Look for "Machine" in the records and copy every line that has it.

BEGIN Data listing

/-- The hearing of the last FOREIGN vehicle withdraws the cause (R50, R61). -/
theorem State.hearOwn_clears {s : State} {src : Nat} (hk : ∃ p ∈ s.ptb, p.station = src ∧ p.foreignVehicle = true)
    (h : ∀ p ∈ s.ptb, p.foreignVehicle = true → p.station = src) :
    s.hearOwn src = (s.setPtb (refreshed src s.ms s.ptb)).withdraw .foreign := by
  obtain ⟨p, hp, hst, hf⟩ := hk
  have hknown := State.peer_isSome ⟨p, hp, hst⟩
  have hseen : s.foreignSeen = true := List.any_eq_true.mpr ⟨p, hp, hf⟩
  have hgone : (s.setPtb (refreshed src s.ms s.ptb)).foreignSeen = false := refreshed_none_foreign s.ms h
  have he : s.hearOwn src = (s.setPtb (refreshed src s.ms s.ptb)).foreignAfter s.foreignSeen := by
    simp only [State.hearOwn, hknown, if_true]
    rfl
  rw [he, State.foreignAfter, hseen, hgone]
  rfl

/-- A withdrawal changes the causes, and beyond them the NI at most (R182). -/
theorem State.withdraw_rest {s : State} {c : Cause} (ha : s.active = true) (hc : c ∈ s.stc.causes) :
    (s.withdraw c).stc = { s.stc with causes := s.stc.causes.filter (· ≠ c) }
      ∧ { s.withdraw c with ni := s.ni, stc := s.stc } = s := by
  simp only [State.withdraw, ha, List.contains_iff_mem.mpr hc]
  simp only [Bool.not_true, Bool.or_self, Bool.false_eq_true, if_false]
  split <;> exact ⟨rfl, rfl⟩

end Sys2Proof.Machine

namespace Sys2Proof.Machine

/-! ### Foreign hearings (R31, R51) -/

/-- A foreign frame other than a STOP above the latch is a hearing alone (R31). -/
theorem State.deliverForeign_heard {s : State} {b : Body} (h : ∀ level code, b = .stop level code → level ≤ s.stc.latch)
    (src : Nat) : s.deliverForeign src b = s.hearForeign src := by
  cases b with
  | stop level code => exact if_neg (Nat.not_lt.mpr (h level code rfl))
  | _ => rfl

/-- A foreign frame meets the PTB in the netted state, and the RSQ acts on a change of the slots (R31). -/
theorem State.ReceivesForeign.receive {s : State} {f : Frame} (hr : s.ReceivesForeign f) (dt : Nat) :
    (s.elapse dt).receive f = (State.deliverForeign f.src f.body (s.netted dt)).afterSlots s.scu := by
  obtain ⟨ha, hv, hsig, hn⟩ := hr
  rw [State.receive_of_valid ha hv hn, if_neg hsig]

/-- A station with a record has its first one. -/
theorem State.peer_of_known {s : State} {src : Nat} (h : ∃ p ∈ s.ptb, p.station = src) :
    ∃ q ∈ s.ptb, s.peer src = some q ∧ q.station = src := by
  obtain ⟨q, hq⟩ := Option.isSome_iff_exists.mp (State.peer_isSome h)
  exact ⟨q, List.mem_of_find?_eq_some hq, hq, by simpa using List.find?_some hq⟩

/-- The table after a foreign hearing, before the SCU is told (R51). -/
def State.markedForeign (src : Nat) (s : State) : State :=
  (s.setPtb (foreignHeard src s.ms s.ptb)).foreignAfter s.foreignSeen

theorem State.hearForeign_of_known {s : State} {src : Nat} {q : Peer} (h : s.peer src = some q) :
    s.hearForeign src = if q.pin1 || q.pin2 || q.showsScene then (s.markedForeign src).tellScu src
      else s.markedForeign src := by
  simp only [State.hearForeign, h]
  rfl

/-- A foreign hearing of a known station that no slot waits on and that shows no scene (R51). -/
theorem State.hearForeign_untold {s : State} {src : Nat} (hk : ∃ p ∈ s.ptb, p.station = src)
    (hs : ∀ p ∈ s.ptb, p.station = src → p.pin1 = false ∧ p.pin2 = false ∧ p.showsScene = false) :
    s.hearForeign src = s.markedForeign src := by
  obtain ⟨q, hq, hpeer, hst⟩ := State.peer_of_known hk
  obtain ⟨h1, h2, h3⟩ := hs q hq hst
  simp [State.hearForeign_of_known hpeer, h1, h2, h3]

/-- A foreign hearing of a fixed station, or beside another FOREIGN vehicle, brings no first one (R61). -/
theorem foreignHeard_seen {t : List Peer} {src : Nat} (m : Nat)
    (h : (∃ p ∈ t, p.foreignVehicle = true) ∨ isFixed src = true) :
    (foreignHeard src m t).any Peer.foreignVehicle = t.any Peer.foreignVehicle := by
  rcases h with ⟨p, hp, hf⟩ | hfixed
  · rw [List.any_eq_true.mpr ⟨p, hp, hf⟩, List.any_eq_true]
    refine ⟨_, List.mem_map_of_mem hp, ?_⟩
    simp only [Peer.foreignVehicle, Bool.and_eq_true] at hf
    split
    · simpa [Peer.foreignVehicle, Peer.isVehicle] using hf.1
    · simpa [Peer.foreignVehicle] using hf
  · have hrange := isFixed_iff.mp hfixed
    rw [foreignHeard, List.any_map]
    congr 1
    funext p
    simp only [Function.comp_apply]
    split
    · next hst =>
      have hv : p.isVehicle = false := by
        simp only [Peer.isVehicle, Bool.and_eq_false_iff, decide_eq_false_iff_not]
        omega
      simp only [Peer.isVehicle] at hv
      simp [Peer.foreignVehicle, Peer.isVehicle, hv]
    · rfl

theorem State.markedForeign_of_seen {s : State} {src : Nat}
    (h : (∃ p ∈ s.ptb, p.foreignVehicle = true) ∨ isFixed src = true) :
    s.markedForeign src = s.setPtb (foreignHeard src s.ms s.ptb) :=
  State.foreignAfter_of_same (foreignHeard_seen s.ms h)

END Data listing

**Written response:**
end Sys2Proof.Machine
namespace Sys2Proof.Machine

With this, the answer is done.